What the task asks: Read the data that follows. Then repeat it exactly.

[Entries taken from a collection]

-- ==== Sys2Proof/Machine/References.lean ====
section
/-! DEFINITION. Reference selection, holdover and synthesis (chapter 10): monitoring, states, selection, the 1 ms servo
update, outputs, and the REF and OUT commands. -/

namespace Sys2Proof.Machine

/-! ## References (R290, R291) -/

/-- The kind of a reference (Table 10.1). -/
inductive RefKind where
  | time
  | pulse
  | freq
  | osc
  | none
deriving DecidableEq, Repr

/-- The kind of reference `r` as configured. -/
def kindOf (r : Nat) (q : RefState) : RefKind :=
  if r ≤ 3 then (if q.pulse && q.freqHz == 1 then .pulse else .freq)
  else if r ≤ 5 then .pulse
  else if r = 6 then .osc
  else if r = 7 then .none
  else if r < 40 then .freq
  else .time

/-- A reference of an engine. -/
def Engine.ref (x : Engine) (r : Nat) : RefState := vget x.refs.refs (refReset r) r
/-- A reference changed. -/
def Engine.modRef (x : Engine) (r : Nat) (f : RefState → RefState) : Engine :=
  { x with refs := { x.refs with refs := vmodN x.refs.refs r f } }
/-- The kind of a reference of an engine. -/
def Engine.kind (x : Engine) (r : Nat) : RefKind := kindOf r (x.ref r)

/-- A reference is monitored and a candidate: enabled, present on the part, its port not held by a group (R290). -/
def refLive (part : Part) (x : Engine) (r : Nat) : Bool :=
  (x.ref r).enable && r != 7 && !(decide (8 ≤ r) && decide (r < 40) && (absentPort part (r - 8) || x.unused (r - 8)))

/-- Available or Selected. -/
def refGood (q : RefState) : Bool := q.state == 2 || q.state == 3

/-- D0 comes from OSC_IN (D0_SRC). -/
def d0Osc (x : Engine) : Bool := x.clk.lock.getLsbD 13

/-- OSC_QUAL (R6): OSC_IN is Available or Selected, once firmware has started the monitor. -/
def oscQual (x : Engine) : Bool := x.running && refGood (x.ref 6)

/-- The slot whose figures judge a reference: its own, or the steering slot for ASSIGN 2 (R294). -/
def refSlot (x : Engine) (r : Nat) : Nat := if (x.ref r).assign < 2 then (x.ref r).assign else x.net.steer

/-- OSC_IN is judged against device time: the steering slot is LOCKED or has F_LOCK (R313). -/
def oscJudged (x : Engine) : Bool := (x.slot x.net.steer).servo == 3 || (x.slot x.net.steer).fLock

/-! ## Figures (R294, R295) -/

/-- FRQ: the last one-second value, 0.01 ppb; 0 before the first. -/
def frq (q : RefState) : Int := q.frqs.headD 0

/-- DEV (R294). BASE is the holdover frequency the slot would use now; OSC_IN has none (R313). -/
def dev (x : Engine) (r : Nat) : Int :=
  if x.kind r = .osc then frq (x.ref r)
  else
    let d := refSlot x r
    frq (x.ref r) - (holdOf x d ((x.slot d).selT)).1

/-- The least-squares slope of the values as a fraction, in 0.01 ppb per second (R295). Values stand newest first. -/
def slopeFrac (l : List Int) : Int × Int :=
  let n : Int := l.length
  let (st, sy, sty, stt) := l.zipIdx.foldl (fun (a : Int × Int × Int × Int) (v, i) =>
    let t : Int := -(i : Int)
    (a.1 + t, a.2.1 + v, a.2.2.1 + t * v, a.2.2.2 + t * t)) (0, 0, 0, 0)
  (n * sty - st * sy, n * stt - st * st)

/-- The slope is judged: 100 values at least (R295). -/
def slopeJudged (q : RefState) : Bool := decide (q.frqs.length ≥ 100)

/-- |slope| exceeds `lim` in units of 0.5 ppt/s; 0.01 ppb per second is 10 ppt/s. -/
def slopeOver (q : RefState) (lim : Nat) : Bool :=
  let (n, d) := slopeFrac q.frqs
  slopeJudged q && decide (20 * n.natAbs > lim * d.natAbs)

/-- The slope in units of 0.01 ppt/s, 0 before 100 values (R323). -/
def slopeUnits (q : RefState) : Int :=
  let (n, d) := slopeFrac q.frqs
  if slopeJudged q && d != 0 then 1000 * n / d else 0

Answer to this exercise:
-- ==== Sys2Proof/Machine/References.lean ====
section
/-! DEFINITION. Reference selection, holdover and synthesis (chapter 10): monitoring, states, selection, the 1 ms servo
update, outputs, and the REF and OUT commands. -/

namespace Sys2Proof.Machine

/-! ## References (R290, R291) -/

/-- The kind of a reference (Table 10.1). -/
inductive RefKind where
  | time
  | pulse
  | freq
  | osc
  | none
deriving DecidableEq, Repr

/-- The kind of reference `r` as configured. -/
def kindOf (r : Nat) (q : RefState) : RefKind :=
  if r ≤ 3 then (if q.pulse && q.freqHz == 1 then .pulse else .freq)
  else if r ≤ 5 then .pulse
  else if r = 6 then .osc
  else if r = 7 then .none
  else if r < 40 then .freq
  else .time

/-- A reference of an engine. -/
def Engine.ref (x : Engine) (r : Nat) : RefState := vget x.refs.refs (refReset r) r
/-- A reference changed. -/
def Engine.modRef (x : Engine) (r : Nat) (f : RefState → RefState) : Engine :=
  { x with refs := { x.refs with refs := vmodN x.refs.refs r f } }
/-- The kind of a reference of an engine. -/
def Engine.kind (x : Engine) (r : Nat) : RefKind := kindOf r (x.ref r)

/-- A reference is monitored and a candidate: enabled, present on the part, its port not held by a group (R290). -/
def refLive (part : Part) (x : Engine) (r : Nat) : Bool :=
  (x.ref r).enable && r != 7 && !(decide (8 ≤ r) && decide (r < 40) && (absentPort part (r - 8) || x.unused (r - 8)))

/-- Available or Selected. -/
def refGood (q : RefState) : Bool := q.state == 2 || q.state == 3

/-- D0 comes from OSC_IN (D0_SRC). -/
def d0Osc (x : Engine) : Bool := x.clk.lock.getLsbD 13

/-- OSC_QUAL (R6): OSC_IN is Available or Selected, once firmware has started the monitor. -/
def oscQual (x : Engine) : Bool := x.running && refGood (x.ref 6)

/-- The slot whose figures judge a reference: its own, or the steering slot for ASSIGN 2 (R294). -/
def refSlot (x : Engine) (r : Nat) : Nat := if (x.ref r).assign < 2 then (x.ref r).assign else x.net.steer

/-- OSC_IN is judged against device time: the steering slot is LOCKED or has F_LOCK (R313). -/
def oscJudged (x : Engine) : Bool := (x.slot x.net.steer).servo == 3 || (x.slot x.net.steer).fLock

/-! ## Figures (R294, R295) -/

/-- FRQ: the last one-second value, 0.01 ppb; 0 before the first. -/
def frq (q : RefState) : Int := q.frqs.headD 0

/-- DEV (R294). BASE is the holdover frequency the slot would use now; OSC_IN has none (R313). -/
def dev (x : Engine) (r : Nat) : Int :=
  if x.kind r = .osc then frq (x.ref r)
  else
    let d := refSlot x r
    frq (x.ref r) - (holdOf x d ((x.slot d).selT)).1

/-- The least-squares slope of the values as a fraction, in 0.01 ppb per second (R295). Values stand newest first. -/
def slopeFrac (l : List Int) : Int × Int :=
  let n : Int := l.length
  let (st, sy, sty, stt) := l.zipIdx.foldl (fun (a : Int × Int × Int × Int) (v, i) =>
    let t : Int := -(i : Int)
    (a.1 + t, a.2.1 + v, a.2.2.1 + t * v, a.2.2.2 + t * t)) (0, 0, 0, 0)
  (n * sty - st * sy, n * stt - st * st)

/-- The slope is judged: 100 values at least (R295). -/
def slopeJudged (q : RefState) : Bool := decide (q.frqs.length ≥ 100)

/-- |slope| exceeds `lim` in units of 0.5 ppt/s; 0.01 ppb per second is 10 ppt/s. -/
def slopeOver (q : RefState) (lim : Nat) : Bool :=
  let (n, d) := slopeFrac q.frqs
  slopeJudged q && decide (20 * n.natAbs > lim * d.natAbs)

/-- The slope in units of 0.01 ppt/s, 0 before 100 values (R323). -/
def slopeUnits (q : RefState) : Int :=
  let (n, d) := slopeFrac q.frqs
  if slopeJudged q && d != 0 then 1000 * n / d else 0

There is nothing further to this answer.